-- ==== Sys2Proof/Tests/Witnesses.lean ====
section
/-! SUPPORT. The witnesses: for every obligation with hypotheses, states and operands that meet the hypotheses of each of its clauses
(`hypX` of Tests.Hyps; the numbers beside a state are the clauses that it meets). -/
set_option maxRecDepth 20000
set_option Elab.async false

namespace Sys2Proof.Tests
open Sys2Proof Sys2Proof.Machine Sys2Proof.Safety

theorem wit_WellFormedCommandsRun : meets [(hypWellFormedCommandsRun .powerOn, [0])] = true := by
  decide

theorem wit_StepRunsFrontCommand : meets [
    (hypStepRunsFrontCommand (on live [fun s => { s with pending := [.idle 0] }]) (.idle 0) [], [0])] = true := by
  decide +kernel

theorem wit_IdleTickAdvancesTimeBase : meets [
    (hypIdleTickAdvancesTimeBase live, [0])] = true := by
  decide +kernel

theorem wit_StepKeepsInvariant : meets [
    (hypStepKeepsInvariant live, [0])] = true := by
  decide +kernel

theorem wit_SequencerArithmetic : meets [
    (hypSequencerArithmetic (on live [M 0 fun x => { x with halted := false }]) 0 false 0 0,
      [0, 1, 2, 3, 4, 5, 6, 7, 8, 9, 10, 11, 12, 13, 14, 15, 16, 17, 18, 19, 20, 21, 22, 23])] = true := by
  decide +kernel

theorem wit_SequencerTransfers : meets [
    (hypSequencerTransfers (on live [M 0 fun x => { x with halted := false },
      M 0 fun x => { x with level := 1, active := 3, resident := 2 }]) 0 false 0 0,
      [0, 1, 2, 3, 4, 5, 6, 7, 8, 9, 10, 11]),
    (hypSequencerTransfers (on live [M 0 fun x => { x with halted := false },
      M 0 fun x => { x with xfer := some ⟨2, 0, false, 0, 0⟩ }]) 0 false 0 0, [12])] = true := by
  decide +kernel

theorem wit_SequencerRepeats : meets [
    (hypSequencerRepeats (on live [M 0 fun x => { x with halted := false }]) 0 false 0 0x10041, [0, 1])] = true := by
  decide +kernel

theorem wit_SequencerInputOutput : meets [
    (hypSequencerInputOutput (on live [M 0 fun x => { x with halted := false },
      M 0 fun x => { x with queues := [(12, [Tok.zero])] }]) 0 false 0 0, [0, 1, 2, 3, 4, 5])] = true := by
  decide +kernel

theorem wit_SequencerMemoryAndTime : meets [
    (hypSequencerMemoryAndTime (on live [M 0 fun x => { x with halted := false }]) 0 false 0 0, [0, 1, 2])] = true := by
  decide +kernel

theorem wit_WaitsAndLevelSwitches : meets [
    (hypWaitsAndLevelSwitches (on live [M 0 fun x => { x with halted := false },
      M 0 fun x => { x with wait := some 63 }, M 0 fun x => { x with pend := 0x8000000000000000 }]) 0 false 0 0,
      [0, 2]),
    (hypWaitsAndLevelSwitches (on live [M 0 fun x => { x with halted := false },
      M 0 fun x => { x with pend := 0x20 }]) 0 false 0 5, [1]),
    (hypWaitsAndLevelSwitches (on live [M 0 fun x => { x with halted := false },
      M 0 fun x => { x with pend := 0x20 }, F (pgTSCH 0) (TSCH.EVT_TAB_EN 5) 1,
      F (pgTSCH 0) (TSCH.EVT_TAB_LVL 5) 3]) 0 false 0 0, [3])] = true := by
  decide +kernel

theorem wit_TimersAndWatchdogs : meets [
    (hypTimersAndWatchdogs live 0 0, [1, 3, 5]),
    (hypTimersAndWatchdogs (on live [F (pgTSCH 0) TSCH.TMR_STAT 1, F (pgTSCH 0) TSCH.HOLDOFF_LIMIT 5,
      F (pgTSCH 0) TSCH.STALL_LIMIT 5, M 0 fun x => { x with holdRun := 5 },
      M 0 fun x => { x with stallRun := 5 }]) 0 0, [0, 2, 4])] = true := by
  decide +kernel

theorem wit_SpillAndFill : meets [
    (hypSpillAndFill (on live [M 0 fun x => { x with spilled := 1 }]) 0, [1, 2]),
    (hypSpillAndFill (on live [M 0 fun x => { x with resident := 11 }]) 0, [0])] = true := by
  decide +kernel

theorem wit_PagingCommands : meets [
    (hypPagingCommands live 0, [0, 2]),
    (hypPagingCommands (on live [M 0 fun x => { x with pageQ := [(0, 0), (1, 1), (2, 2), (3, 3)] }]) 0, [1])] = true := by
  decide +kernel

theorem wit_PagingEngine : meets [
    (hypPagingEngine (on live [M 0 fun x => { x with pageQ := [(15, 3)] }]) 0, [0]),
    (hypPagingEngine (on live [F (pgTFCT 0) TFCT.STORE_CFG 16, M 0 fun x => { x with pageQ := [(15, 3)] }]) 0, [1]),
    (hypPagingEngine (on live [M 0 fun x => { x with pageRun := some ⟨5, 2, List.replicate 80 0xFFFFFFFF, 0, 0⟩ }]) 0,
      [3]),
    (hypPagingEngine (on live [M 0 fun x => { x with pageRun := some ⟨5, 2, List.replicate 80 0, 0, 0⟩ }]) 0, [2])] = true := by
  decide +kernel

theorem wit_TileControl : meets [
    (hypTileControl (on live [M 0 fun x => { x with halted := false }]) 0 .nop false 0 0, [0, 1]),
    (hypTileControl live 0 .nop false 0 0, [2])] = true := by
  decide +kernel

theorem wit_SoftwareLinesAndTimers : meets [
    (hypSoftwareLinesAndTimers live 0, [0])] = true := by
  decide +kernel

theorem wit_WindowRegister : meets [
    (hypWindowRegister live 0, [0, 2]),
    (hypWindowRegister (on live [fun s => setRegAt s (pgTSCH 0) TSCH.WIN_ADDR_ITEM.off 0xF31F]) 0, [3]),
    (hypWindowRegister (on live [M 0 fun x => { x with halted := false }]) 0, [1])] = true := by
  decide +kernel

theorem wit_PowerCommands : meets [
    (hypPowerCommands live (.tile 0) 15 0x403, [0, 1]),
    (hypPowerCommands (on live [M 0 fun x => { x with halted := false }]) (.tile 0) 0 0x403, [3, 4]),
    (hypPowerCommands (on live [F (pgTBNK 0) TBNK.PWR_STATE 21845]) (.tile 0) 6 0x403, [2])] = true := by
  decide +kernel

theorem wit_BankStateReached : meets [
    (hypBankStateReached (on live [F (pgTBNK 0) TBNK.PWR_STATE 3,
      fun s => { s with pwrTo := [(bankKey 0x403 0, 1)] }]) (.tile 0) 0 0x403 0, [0])] = true := by
  decide +kernel

theorem wit_BankUpkeep : meets [
    (hypBankUpkeep live 0x1100000010 0 0 1 0 0 0, [1, 4, 6, 9]),
    (hypBankUpkeep (on live [fun s => { s with wback := [(0x1100000010, 1)], marks := [(0x1100000010, .corr)] },
      fun s => { s with polish := [(0, ⟨true, true⟩)] },
      fun s => { s with net := [{ blankPkt with addr := 0x1100000000, dpt := 3, arrived := true }] }]) 0x1100000010 0 0 1 0 0 0,
      [0, 3, 8]),
    (hypBankUpkeep (on live [F (pgTBNK 0) TBNK.STARVE_LIMIT 1, F (pgRMEM 0) RMEM.POLISH_CFG_EN 1,
      fun s => { s with net := [{ blankPkt with addr := 0x1100000000, dpt := 3, arrived := true }] }]) 0x1100000010 0 0 1 0 0 0,
      [2, 5]),
    (hypBankUpkeep (on live [fun s => { s with polish := [(0, ⟨true, true⟩)] }]) 0x1100000010 0 7 0xFFFFFFFF 0 1 25087,
      [7])] = true := by
  decide +kernel

theorem wit_Locks : meets [
    (hypLocks live 0 31 0x230, [0, 3, 8]),
    (hypLocks (on live [F (pgRMEM 0) (RMEM.LOCK_STATE 31) 1, F (pgRMEM 0) (RMEM.LOCK_OWNER 31) 0x220,
      F (pgRMEM 0) (RMEM.LOCK_ORPH 31) 1]) 0 31 0x220, [2, 5, 7]),
    (hypLocks (on live [F (pgRMEM 0) (RMEM.LOCK_STATE 31) 2]) 0 31 0x220, [1, 6]),
    (hypLocks (on live [F (pgRMEM 0) (RMEM.LOCK_STATE 31) 1,
      F (pgRMEM 0) (RMEM.LOCK_OWNER 31) 0x220]) 0 31 0x220, [4])] = true := by
  decide +kernel

theorem wit_Semaphores : meets [
    (hypSemaphores live 0, [0])] = true := by
  decide +kernel

theorem wit_DmaChannelControl : meets [
    (hypDmaChannelControl live (.host 31), [0, 2, 3, 7]),
    (hypDmaChannelControl (on live [F (pgRDMA 0) (RDMA.CH_STAT_STATE 0) 4]) (.region 0 0), [1, 6, 9]),
    (hypDmaChannelControl (on live [F (pgRDMA 0) (RDMA.CH_STAT_STATE 0) 2]) (.region 0 0), [8]),
    (hypDmaChannelControl (on live [F (pgRDMA 0) (RDMA.CH_STAT_STATE 0) 6]) (.region 0 0), [4]),
    (hypDmaChannelControl (on live [F (pgRDMA 0) (RDMA.CH_STAT_STATE 0) 7]) (.region 0 0), [5])] = true := by
  decide +kernel

theorem wit_DmaDescriptors : meets [
    (hypDmaDescriptors (on live [F (pgRDMA 0) (RDMA.CH_STAT_STATE 0) 4, fun s => setCur s 0 0x7FFFFFFE0,
      F (pgRDMA 0) RDMA.RESP_LIMIT 100,
      fun s => { s with txns := [(5, some ⟨.dmaRead 0 0 true, false, 64, 0x2000, false, 0⟩)] }]) (.region 0 0) 0x7FFFFFFE0,
      [6, 7]),
    (hypDmaDescriptors (on live [F (pgRDMA 0) (RDMA.CH_STAT_STATE 0) 1, fun s => setCur s 0 0x1000,
      fun s => setWord s 0x1000 0xC5000001]) (.region 0 0) 0x1000, [2]),
    (hypDmaDescriptors (on live [F (pgRDMA 0) (RDMA.CH_STAT_STATE 0) 1,
      fun s => setCur s 0 0x2000000000]) (.region 0 0) 0x7FFFFFFE0, [0]),
    (hypDmaDescriptors (on live [F (pgRDMA 0) (RDMA.CH_STAT_STATE 0) 5, fun s => setCur s 0 0x1000,
      fun s => setWord s 0x1000 0xC5000001]) (.region 0 0) 0x1000, [4]),
    (hypDmaDescriptors (on live [F (pgRDMA 0) (RDMA.CH_STAT_STATE 0) 1,
      fun s => setCur s 0 0x7FFFFFFE0]) (.region 0 0) 0x7FFFFFFE0, [1]),
    (hypDmaDescriptors (on live [F (pgRDMA 0) (RDMA.CH_STAT_STATE 0) 5,
      fun s => setCur s 0 0x7FFFFFFE0]) (.region 0 0) 0x7FFFFFFE0, [5]),
    (hypDmaDescriptors (on live [F (pgRDMA 0) (RDMA.CH_STAT_STATE 0) 1, fun s => setCur s 0 0x1000,
      fun s => setWord s 0x1000 0x81FFFFFF]) (.region 0 0) 0x1000, [3])] = true := by
  decide +kernel

theorem wit_DmaOperations : meets [
    (hypDmaOperations (on live [F (pgRDMA 0) (RDMA.CH_STAT_STATE 0) 2,
      fun s => setDma s 0 { Dma.init with desc := [0x80000001, 0x2000, 0, 0x3000, 0, 0, 0, 0] }]) (.region 0 0), [0]),
    (hypDmaOperations (on live [F (pgRDMA 0) (RDMA.CH_STAT_STATE 0) 2,
      fun s => setDma s 0 { Dma.init with desc := [0x83000001, 0x2000, 0, 0x3000, 0, 0, 0, 0], elems := [0x6000 + 2 ^ 64] }]) (.region 0 0),
      [2]),
    (hypDmaOperations (on live [F (pgRDMA 0) (RDMA.CH_STAT_STATE 0) 2,
      fun s => setDma s 0 { Dma.init with desc := [0x84000002, 0x2000, 0, 0x3000, 0, 0, 0, 0], elems := [0x6000 + 2 ^ 64, 0x6004 + 1024 * 2 ^ 64] }]) (.region 0 0),
      [3]),
    (hypDmaOperations (on live [F (pgRDMA 0) (RDMA.CH_STAT_STATE 0) 2,
      fun s => setDma s 0 { Dma.init with desc := [0x82000005, 0x2000, 0, 0x3000, 0, 0, 0, 0] }]) (.region 0 0), [1])] = true := by
  decide +kernel

theorem wit_DmaBeats : meets [
    (hypDmaBeats (on live [F (pgRDMA 0) (RDMA.CH_STAT_STATE 0) 2,
      fun s => setDma s 0 { Dma.init with desc := [0x80000040, 0x2000, 0, 0x3000, 0, 0, 0, 0], creditR := 4096, creditW := 4096, rd := 64, outR := 0, staged := (List.range 64).map fun i => (i, 1) }]) (.region 0 0),
      [1]),
    (hypDmaBeats (on live [F (pgRDMA 0) (RDMA.CH_STAT_STATE 0) 2,
      fun s => setDma s 0 { Dma.init with desc := [0x80000040, 0x2000, 0, 0x3000, 0, 0, 0, 0], creditR := 64, creditW := 64 }]) (.region 0 0),
      [0])] = true := by
  decide +kernel

theorem wit_NetworkForwarding : meets [
    (hypNetworkForwarding live 0 7 0, [1, 4, 5]),
    (hypNetworkForwarding (on live [fun s => on s ((List.range 21).map fun n => fun u => setRegAt u (pgRRTR n) RRTR.LINK_STAT.off 0x5555),
      fun s => { s with net := [{ blankPkt with drt := 0, dpt := 2, rtr := 1 }] },
      fun s => { s with fails := (List.range 8).map fun i => (i, 3) }]) 0 1 0, [3]),
    (hypNetworkForwarding (on live [fun s => { s with net := [{ blankPkt with drt := 1, dpt := 1, rtr := 0 }] },
      fun s => setRegAt s (pgRRTR 1) RRTR.LINK_STAT.off 0x5555]) 0 1 0, [0]),
    (hypNetworkForwarding (on live [fun s => on s ((List.range 21).map fun n => fun u => setRegAt u (pgRRTR n) RRTR.LINK_STAT.off 0x5555),
      fun s => { s with net := [{ blankPkt with drt := 0, dpt := 1, rtr := 1 }] }]) 0 1 0, [2])] = true := by
  decide +kernel

theorem wit_RequestsAndResponses : meets [
    (hypRequestsAndResponses (on live [fun s => { s with net := [{ blankPkt with write := false, src := 5, tag := 1, addr := 0x7FFFFFFC0, nbytes := 64, be := 2 ^ 64 - 1, data := List.replicate 64 7, rtr := 18, dpt := 1, arrived := true }] }]) 18 1,
      [0, 1, 5, 8, 9]),
    (hypRequestsAndResponses (on live [fun s => { s with net := [{ blankPkt with write := true, src := 5, tag := 1, addr := 0x2000, nbytes := 64, be := 2 ^ 64 - 1, data := List.replicate 64 7, rtr := 18, dpt := 1, arrived := true }] }]) 18 1,
      [2, 3, 4]),
    (hypRequestsAndResponses (on live [fun s => { s with net := [{ blankPkt with cls := .rsp, write := false, src := 5, tag := 1, rtr := 0, dpt := 3, arrived := true }] },
      fun s => { s with txns := [(256 * 5 + 1, some ⟨.dmaRead 3 63 false, false, 64, 0x2000, false, 0⟩)] }]) 0 3, [6]),
    (hypRequestsAndResponses (on live [fun s => { s with net := [{ blankPkt with cls := .rsp, write := true, src := 5, tag := 1, rtr := 0, dpt := 3, arrived := true }] },
      fun s => { s with txns := [(256 * 5 + 1, some ⟨.dmaWrite 3 0 63, true, 64, 0x2000, false, 0⟩)] }]) 0 3, [7])] = true := by
  decide +kernel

+ + +

§ PROBLEM TO WORK ON
The required output is the set of lines from the first line of the data through the line that contains "open Sys2Proof Sys2Proof.Machine", transcribed exactly.

§ OUTPUT
-- ==== Sys2Proof/Tests/Witnesses.lean ====
section
/-! SUPPORT. The witnesses: for every obligation with hypotheses, states and operands that meet the hypotheses of each of its clauses
(`hypX` of Tests.Hyps; the numbers beside a state are the clauses that it meets). -/
set_option maxRecDepth 20000
set_option Elab.async false

namespace Sys2Proof.Tests
open Sys2Proof Sys2Proof.Machine Sys2Proof.Safety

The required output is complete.